= ACTIVITY =
One part of the entries below is wanted: the lines from the one containing "(maskBits 128 k.retrain)" through the one containing "Table 11.14. -/". Write those out exactly and nothing else.

= DATA SHOWN =
/-- The native image digest (R173). -/
def nativeDigest (im : Image) : List Byte :=
  shake512 (im.sections.flatMap (fun x =>
    if x.ty = 5 then (match im.roles.find? (fun r => r.cmdOff - roleCmdOff r.pace.length == x.off) with
      | some r => Config.native r.cmds r.descs
      | none => [])
    else if x.ty = 8 ∨ x.ty = 9 ∨ x.ty = 10 then Config.nativeSection x.ty x.bytes else []))

/-- `Errors.FirstError` (Table 16.10). -/
def FirstError.bytes (e : FirstError) : List Byte :=
  leBytes 2 e.code ++ leBytes 2 e.rank ++ leBytes 2 e.core ++ leBytes 1 e.level ++ leBytes 1 e.attempt
  ++ leBytes 8 e.step ++ leBytes 8 e.ns

/-- A header sample (R285). -/
def Sample.bytes (x : Sample) : List Byte :=
  leBytes 32 x.header ++ leBytes 8 (x.time / 256) ++ leBytes 1 (x.time % 256) ++ leBytes 1 x.dir ++ zeros 2
  ++ leBytes 4 x.num ++ zeros 16

/-- A counter of cycles or waits, whose timing is not modelled. -/
def State.cycleCount (s : State) (idx sub : Nat) : List Byte :=
  leBytes 8 (Config.cycleCounter (dictKey idx sub) s.now).toNat

/-- One holding: step, RANKS and 8 bytes of image digest of a valid record (Table 17.5). -/
def holdingBytes (r : List Byte) (ward : Nat) : List Byte :=
  if recordValid r ward then leBytes 8 (fieldAt r 8 8) ++ leBytes 2 (fieldAt r 25 2) ++ zeros 6 ++ slice r 96 8
  else leBytes 8 (2 ^ 64 - 1) ++ zeros 16

/-- `Checkpoint.Holdings` (Table 17.5). -/
def State.holdings (s : State) : List Byte :=
  let w := s.dnat 0xA010 4
  leBytes 2 w ++ zeros 6 ++ holdingBytes (s.bivouacRecord 0) w ++ holdingBytes (s.bivouacRecord 1) w
  ++ holdingBytes (s.stageRecord 0) s.myRank ++ holdingBytes (s.stageRecord 1) s.myRank

/-- Flits queued per class at a port (Table 11.14). -/
def Port.depths (p : Port) : List Byte := (List.range 4).flatMap (fun c => leBytes 4 (p.queued c))

/-- A list of u64, u32 or u16 values. -/
def packLe (w : Nat) (l : List Nat) : List Byte := l.flatMap (leBytes w)

/-- `PortMap` as bytes (R275). -/
def State.portMapBytes (s : State) : List Byte := packLe 4 s.fab.portMap

/-- A peg table as bytes (R277). -/
def Tables.pegBytes (t : Tables) : List Byte := packLe 2 ((List.range 512).map (fun r => nget 0xFFFF t.peg r))

/-- A route table as bytes (R277). -/
def Tables.routeBytes (t : Tables) : List Byte := packLe 8 ((List.range 512).map (fun r => nget 0 t.route r))

/-- The operating points (Table 18.3): MHz and mV. -/
def opTable : List (Nat × Nat) :=
  [(3300, 850), (3000, 815), (2700, 780), (2400, 745), (2000, 710), (1600, 675), (1200, 640), (800, 600)]

/-- A slot of the recorder's ring, as its number (Table 23.1). -/
def State.ringSlot (s : State) (i : Nat) : Nat := nget 0 s.mram.ring i

/-! ## Per-unit entries -/

/-- Tables 3.9, 4.7 and 5.10. -/
def State.readCore (s : State) (idx sub : Nat) : List Byte :=
  let c := idx % 256
  let k := s.core c
  let st := k.stats
  match idx / 256, sub with
  | 0x51, 1 => leBytes 2 k.roleEpoch.toNat
  | 0x51, 2 => leBytes 1 (k.bank0.st.code + 16 * k.bank1.st.code)
  | 0x51, 3 => leBytes 1 (if k.pgang < 255 then k.pgang else k.gang)
  | 0x51, 4 => leBytes 8 (st.starve.getD 0 0)
  | 0x51, 5 => leBytes 8 (st.starve.getD 1 0)
  | 0x51, 6 => leBytes 8 (st.starve.getD 2 0)
  | 0x51, 7 => leBytes 8 (st.starve.getD 3 0)
  | 0x51, 8 => leBytes 8 st.fullStall
  | 0x51, 9 => leBytes 8 st.waitStall
  | 0x51, 11 => leBytes 4 st.stale
  | 0x51, 12 => leBytes 4 st.early
  | 0x51, 13 => leBytes 4 st.scratchParity
  | 0x51, 14 => k.bank0.bytes
  | 0x51, 15 => k.bank1.bytes
  | 0x52, 5 => leBytes 4 st.latchParity
  | 0x52, 6 => leBytes 4 st.accParity
  | 0x53, 3 => leBytes 8 st.draws
  | 0x53, 4 => leBytes 4 st.maintPasses
  | 0x53, 5 => leBytes 4 st.stageParity
  | _, _ => s.cycleCount idx sub

/-- Tables 9.6 and 9.7. -/
def State.readStacks (s : State) (idx sub : Nat) : Option (List Byte) :=
  let k := s.hbm
  let n := (goodChannels k.out).length
  let nd (d : Nat) : Nat := (dieChannels k.out d).length
  if idx = 0x3010 then
    match sub with
    | 1 => some (leBytes 2 n)
    | 2 => some (maskBits 128 k.out)
    | 3 => some (packLe 1 ((List.range 8).map nd))
    | 4 => some (leBytes 8 (globalExposure n))
    | 5 => some (packLe 8 ((List.range 8).map (fun d => localExposure (nd d))))
    | 7 => some (packLe 1 ((List.range 528).map (fun i => nget 0 k.slabs i)))
    | 8 => some (leBytes 4 k.wipeUs)
    | 10 => some (maskBits 128 k.retrain)
    | 11 => some (leBytes 8 k.sectorReads)
    | 12 => some (leBytes 8 k.sectorWrites)
    | _ => none
  else
    let t := idx - 0x3100
    let st := nget {} k.stats t
    let rs := k.repairs.filter (fun r => r.channel / 32 == t)
    match sub with
    | 1 => some (rs.flatMap (fun r => packLe 1 [r.channel % 32, r.pseudo, r.lane, r.spare]))
    | 2 => some (leBytes 2 rs.length)
    | 3 => some (maskBits 4 ((k.out.filter (fun c => c / 32 == t)).map (fun c => c % 32)))
    | 4 => some (leBytes 8 st.parity)
    | 5 => some (leBytes 8 st.ecc)
    | 6 => some (leBytes 8 st.readBytes)
    | 7 => some (leBytes 8 st.writeBytes)
    | 8 => some (leBytes 1 (if decide (0x550 < sext 16 (s.power.stackTemp.getD t 0)) then 1 else 0))
    | _ => none

/-- Table 11.14. -/
def State.readPort (s : State) (idx sub : Nat) : Option (List Byte) :=
  let q := s.fport (idx - 0x4300)
  let st := q.stats
  match sub with
  | 2 => some (leBytes 1 q.st.code)
  | 3 => some (leBytes 4 q.farId)
  | 4 => some (leBytes 4 q.roundTrip)
  | 5 => some (packLe 8 [st.flitsTx, st.flitsRx])
  | 6 => some (packLe 8 [st.bytesTx, st.bytesRx])
  | 7 => some (leBytes 8 st.retries)
  | 8 => some (leBytes 8 st.fecCorrected)
  | 9 => some (leBytes 8 st.fecUncorrected)
  | 10 => some (leBytes 8 st.crcErrors)
  | 11 => some (leBytes 4 st.malformed)
  | 12 => some ((List.range 4).flatMap (fun c => s.cycleCount idx (16 * c + 12)))
  | 13 => some q.depths
  | 14 => some (packLe 4 st.highWater)
  | 15 => some (q.samples.flatMap Sample.bytes)
  | 16 => some (leBytes 4 st.downEvents)
  | 17 => some (leBytes 8 st.duplicates)
  | _ => none

/-- Tables 11.11 to 11.13 and 12.5. -/
def State.readFabric (s : State) (idx sub : Nat) : Option (List Byte) :=
  let b := s.fab
  match idx, sub with
  | 0x4010, 1 => some (leBytes 1 b.tabSt.code)
  | 0x4010, 3 => some (leBytes 4 b.generation)
  | 0x4100, 1 => some (leBytes 2 b.tabs.own)
  | 0x4100, 2 => some s.portMapBytes
  | 0x4400, 1 => some b.tabs.pegBytes
  | 0x4500, 1 => some b.tabs.routeBytes
  | 0x4210, 1 => some (maskBits 4 ((List.range 24).filter (fun p => (s.fport p).st == .up)))
  | 0x4210, 7 => some ((List.range 2).flatMap (fun g =>
      let t := b.trackStats.getD g {}
      leBytes 2 (s.tracked g).length ++ leBytes 2 t.high ++ leBytes 4 t.waits ++ leBytes 8 t.reissues))
  | 0x4810, 2 => some (leBytes 8 s.canopy.hotWrites)
  | 0x4810, 3 => some (leBytes 8 s.canopy.hotLast)
  | 0x4810, 4 => some (leBytes 4 s.canopy.refusals)
  | 0x4810, 5 => some (leBytes 2 s.canopy.deadTarget)
  | 0x4810, 6 => some (leBytes 4 s.canopy.timeouts)
  | 0x4810, 7 => some (leBytes 8 s.canopy.keepalives)
  | _, _ => none

/-- Tables 7.12, 7.13, 8.11, 8.12 and 10.9. -/
def State.readUnits (s : State) (idx sub : Nat) : Option (List Byte) :=
  if idx = 0x6010 then
    match sub with
    | 6 => some (leBytes 4 s.canopy.l3Sd0)
    | 7 => some (leBytes 4 s.canopy.l3Sd1)
    | _ => none
  else if 0x6100 ≤ idx ∧ idx < 0x6180 then
    let h := s.hart (idx - 0x6100)
    match sub with
    | 1 => some (leBytes 1 h.st.code)
    | 2 => some (s.cycleCount idx sub)
    | 3 => some (leBytes 8 h.stats.instret)
    | 4 => some (leBytes 4 h.stats.stale)
    | 5 => some (leBytes 4 h.stats.dropped)
    | 6 => some (leBytes 4 h.stats.parity)
    | 7 => some (leBytes 8 h.stats.trapCause)
    | 8 => some (leBytes 8 h.stats.trapPc)
    | 9 => some (leBytes 8 h.stats.trapValue)
    | _ => none
  else if 0x7100 ≤ idx ∧ idx < 0x7120 then
    let n := s.station (idx - 0x7100)
    match sub with
    | 1 => some (leBytes 8 n.retired)
    | 2 => some (leBytes 2 n.ringHigh)
    | 3 => some (leBytes 1 n.ctxHigh)
    | 4 => some (s.cycleCount idx sub)
    | 5 => some (leBytes 4 n.early)
    | 6 => some (leBytes 4 n.stale)
    | 7 => some (leBytes 4 n.parity)
    | 8 => some (s.cycleCount idx sub)
    | _ => none
  else if 0x5900 ≤ idx ∧ idx < 0x5908 then
    let e := s.link (idx - 0x5900)
    match sub with
    | 1 => some (leBytes 8 e.solved)
    | 2 => some (leBytes 8 e.converged)
    | 3 => some (leBytes 8 e.capped)
    | 4 => some (leBytes 8 e.saturated)
    | 5 => some (leBytes 8 e.clamps)
    | 6 => some (leBytes 4 e.warmRejected)
    | 7 => some (leBytes 2 e.high)
    | 8 => some (s.cycleCount idx sub)
    | 9 => some (leBytes 4 e.parity)
    | _ => none
  else
    match idx, sub with
    | 0x7030, 3 => some (digestTable s.outputs.sealedTab)
    | 0x7030, 4 => some (digestTable s.outputs.inputTab)
    | 0x7030, 5 => some s.outputs.lastProv
    | _, _ => none

/-- Tables 13.8 to 13.10 and 14.6. -/
def State.readTime (s : State) (idx sub : Nat) : Option (List Byte) :=
  let r := s.rp
  let g := s.guy
  match idx, sub with
  | 0x8010, 1 => some (leBytes 8 s.ns)
  | 0x8010, 2 => some (leBytes 2 (r.parent.getD 0xFFFF))
  | 0x8010, 3 => some (leBytes 8 (wrap 64 r.offset))
  | 0x8010, 4 => some (leBytes 8 (wrap 64 r.delay))
  | 0x8010, 6 => some (leBytes 1 r.st.code)
  | 0x8010, 7 => some (leBytes 4 r.drifts)
  | 0x8020, 1 => some (leBytes 8 (match g.held with
      | some h => h.t
      | none => 0))
  | 0x8020, 2 => some (leBytes 4 g.margin)
  | 0x8020, 5 => some (leBytes 8 g.lastRelease)
  | 0x8020, 7 => some (leBytes 8 g.lastArrival)
  | 0x8020, 8 => some (leBytes 4 g.late)
  | 0x8020, 9 => some (leBytes 4 g.discards)
  | 0x8030, 1 => some (leBytes 2 (match s.job.image with
      | some im => (ttSends im s.job.rank).length
      | none => 0))
  | 0x8030, 4 => some (leBytes 8 s.tt.lateCount)
  | 0x8030, 5 => some s.tt.lastLate
  | 0x8810, 2 => some (leBytes 8 s.coll.retired)
  | 0x8810, 3 => some (packLe 8 s.coll.unitBytes)
  | 0x8810, 4 => some ((List.range 16).flatMap (fun u => s.cycleCount idx (16 * u + 4)))
  | 0x8810, 5 => some (leBytes 4 s.coll.parity)
  | _, _ => none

= TASK ANSWER =
    | 10 => some (maskBits 128 k.retrain)
    | 11 => some (leBytes 8 k.sectorReads)
    | 12 => some (leBytes 8 k.sectorWrites)
    | _ => none
  else
    let t := idx - 0x3100
    let st := nget {} k.stats t
    let rs := k.repairs.filter (fun r => r.channel / 32 == t)
    match sub with
    | 1 => some (rs.flatMap (fun r => packLe 1 [r.channel % 32, r.pseudo, r.lane, r.spare]))
    | 2 => some (leBytes 2 rs.length)
    | 3 => some (maskBits 4 ((k.out.filter (fun c => c / 32 == t)).map (fun c => c % 32)))
    | 4 => some (leBytes 8 st.parity)
    | 5 => some (leBytes 8 st.ecc)
    | 6 => some (leBytes 8 st.readBytes)
    | 7 => some (leBytes 8 st.writeBytes)
    | 8 => some (leBytes 1 (if decide (0x550 < sext 16 (s.power.stackTemp.getD t 0)) then 1 else 0))
    | _ => none

/-- Table 11.14. -/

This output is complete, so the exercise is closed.